Answer
$-\sqrt2$
Work Step by Step
RECALL:
$\sin{s} = y
\\\cos{s} = x
\\\tan{s} = \frac{y}{x}
\\\cot{s} = \frac{x}{y}
\\\sec{s} = \frac{1}{x}
\\\csc{s}=\frac{1}{y}$
(refer to Figure 11 , page 111 of the textbook)

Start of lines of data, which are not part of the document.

-- ==== Sys2Proof/Machine/RegMap.lean ====
section
/-!
DEFINITION. The register map: every register and every counter of the aperture under its own name, with its
offset, array shape, field masks, reset value, update group and key guard, as 17_register_map.md (R371 to R374,
R380) and the register sections of the other chapters give them.
-/
namespace Sys2Proof

/-- One row of the register index (R373, R374, R380): element (i, j) lies at base + s1*i + s2*j. Masks name the bits
of each field type of R11; bits in no mask are RO or reserved. `grp` is the update group (64: not shadowed), `key`
the key guard. -/
structure Reg where
  base : Nat
  s1 : Nat
  n1 : Nat
  s2 : Nat
  n2 : Nat
  reset : Nat
  rw : Nat
  w1c : Nat
  wo : Nat
  rws : Nat
  grp : Nat
  key : Bool
  deriving DecidableEq, Repr
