/-- A shaper with the setting in force (R171 to R173). -/
structure ShSt where
  mode : Nat := 0
  inc : Nat := 0
  pir : Nat := 0
  hi : Nat := 0x2600
  lo : Nat := 0x2600
  c : Int := 0
  tc : Int := 0
  tp : Int := 0
  /-- Clock of the last refresh, plus 1. -/
  last : Nat := 0
  /-- Settings of the refreshes since the start of a cut-through frame whose length is not yet known (R123, R171). -/
  late : List (Nat × Nat × Nat × Nat × Nat) := []
  deriving DecidableEq, Repr

/-- A policer with the setting in force, its bucket and its counters in HBM (R174). -/
structure PolSt where
  en : Bool := false
  rate : Nat := 0
  burst : Nat := 0
  bucket : Nat := 0
  pass : DWord := 0#64
  drop : DWord := 0#64
  last : Nat := 0
  deriving DecidableEq, Repr

/-- The traffic manager. -/
structure TmSt where
  /-- Leaf queue 8p + c; sky pipeline p: 2,048 + 1,280 p + QUEUE. -/
  queues : SMap Queue := []
  /-- Cells charged to a port and class 8p + c (R166). -/
  charge : SMap Nat := []
  /-- Port p at key p, class c of port p at key 256 + 8p + c. -/
  shapers : SMap ShSt := []
  pols : SMap PolSt := []
  /-- For each queue, the core clock of its last change plus 1, and its Q before that clock (R165). -/
  was : SMap (Nat × Nat) := []
  /-- The core clock after the last sample (R179). -/
  wxAt : Nat := 0
  /-- Watch entries with a record not delivered (R181). -/
  wxLost : List Nat := []
  /-- The weather log (R181): 32-byte entries by HBM byte address, and the records made. -/
  wxLog : SMap (List Byte) := []
  wxSeq : Nat := 0
  deriving DecidableEq, Repr

/-! ### The sky (chapters 8, 9, 10) -/

/-- A slot of sky time. -/
structure SlotId where
  epoch : Nat
  slot : Nat
  deriving DecidableEq, Repr

/-- A cell chosen for a position of a burst (R235): its queue, its pool D tile, and whether it goes as a relay cell. -/
structure Chosen where
  /-- The burst's destination and the order of choice. -/
  dst : Nat
  rank : Nat
  pos : Nat
  queue : Nat
  tile : Nat
  cell : Cell
  relay : Bool
  deriving DecidableEq, Repr

/-- A cell in the deskew store (R228). -/
structure Desk where
  slot : SlotId
  lane : Nat
  pos : Nat
  tile : Nat
  cell : Cell
  /-- The module that sent the burst. -/
  from_ : Nat
  deriving DecidableEq, Repr

/-- One sky lane. -/
structure SkyLane where
  /-- Balance D of R217, in cells with 48 fractional bits. -/
  d : Int := 0
  /-- The slot for which cells were chosen, and the cells (R235). -/
  fill : Option SlotId := none
  chosen : List Chosen := []
  /-- The last slot sent. -/
  sent : Option SlotId := none
  /-- Data slot for which D was last updated, its justification code, and whether its last position is data. -/
  dAt : Option SlotId := none
  code : Nat := 0
  lastData : Bool := true
  /-- TRACE_IDX counter by destination (R221). -/
  trace : SMap Nat := []
  /-- Destination served last by the relay fill (R238), plus 1. -/
  relayPtr : Nat := 0
  /-- Epoch of the last sync slot with a burst that passed step 1, plus 1 (R251). -/
  syncAt : Nat := 0
  /-- The selection for a slot has begun since the lane last stopped (R249). -/
  live : Bool := false
  deriving DecidableEq, Repr

/-- Trace assembly of one source on one lane (R222). -/
structure TraceSt where
  buf : SMap Byte := []
  have_ : List Nat := []
  mis : Nat := 0
  ok : Nat := 0
  stranger : Bool := false
  deriving DecidableEq, Repr

/-- Movements of one epoch between this module and a peer (R242): grants given and received, relay cells sent and
received. -/
structure PairEp where
  epoch : Nat
  gr : Nat := 0
  rg : Nat := 0
  sent : Nat := 0
  recv : Nat := 0
  deriving DecidableEq, Repr

/-- Pair state with a peer (R240 to R244). -/
structure PairSt where
  gr : Nat := 0
  rg : Nat := 0
  sent : Nat := 0
  recv : Nat := 0
  hist : List PairEp := []
  join : Option Nat := none
  asof : Option Nat := none
  relayEn : Bool := false
  /-- Epoch of the last accepted hello (R196). -/
  hello : Nat := 0
  deriving DecidableEq, Repr

/-- A held cell of a resequencer context (R246). -/
structure Held where
  seq : Nat
  tile : Nat
  cell : Cell
  at_ : Nat
  deriving DecidableEq, Repr

/-- A resequencer context (R245, R246). -/
structure Reseq where
  synced : Bool := false
  next : Nat := 0
  held : List Held := []
  /-- The open frame, oldest cell first; empty where none is open. -/
  opened : List (Nat × Cell) := []
  skip : Bool := false
  deriving DecidableEq, Repr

The angle $\frac{5\pi}{4}$ intersects the unit circle at the point $(-\frac{\sqrt2}{2}, -\frac{\sqrt2}{2})$.
This point has:
$x= -\frac{\sqrt2}{2}$
$y=-\frac{\sqrt2}{2}$
Thus,
$\sec{\frac{5\pi}{4}}
\\= \frac{1}{x}
\\=\frac{1}{-\frac{\sqrt2}{2}}
\\=1 \cdot -\frac{2}{\sqrt2}
\\=-\frac{2}{\sqrt2}$
Rationalize the denominator by multiplying $\sqrt2$ to both the numerator and the denominator to obtain:
$=-\frac{2}{\sqrt2} \cdot \frac{\sqrt2}{\sqrt2}
\\=-\frac{2\sqrt2}{2}
\\=-\sqrt2
$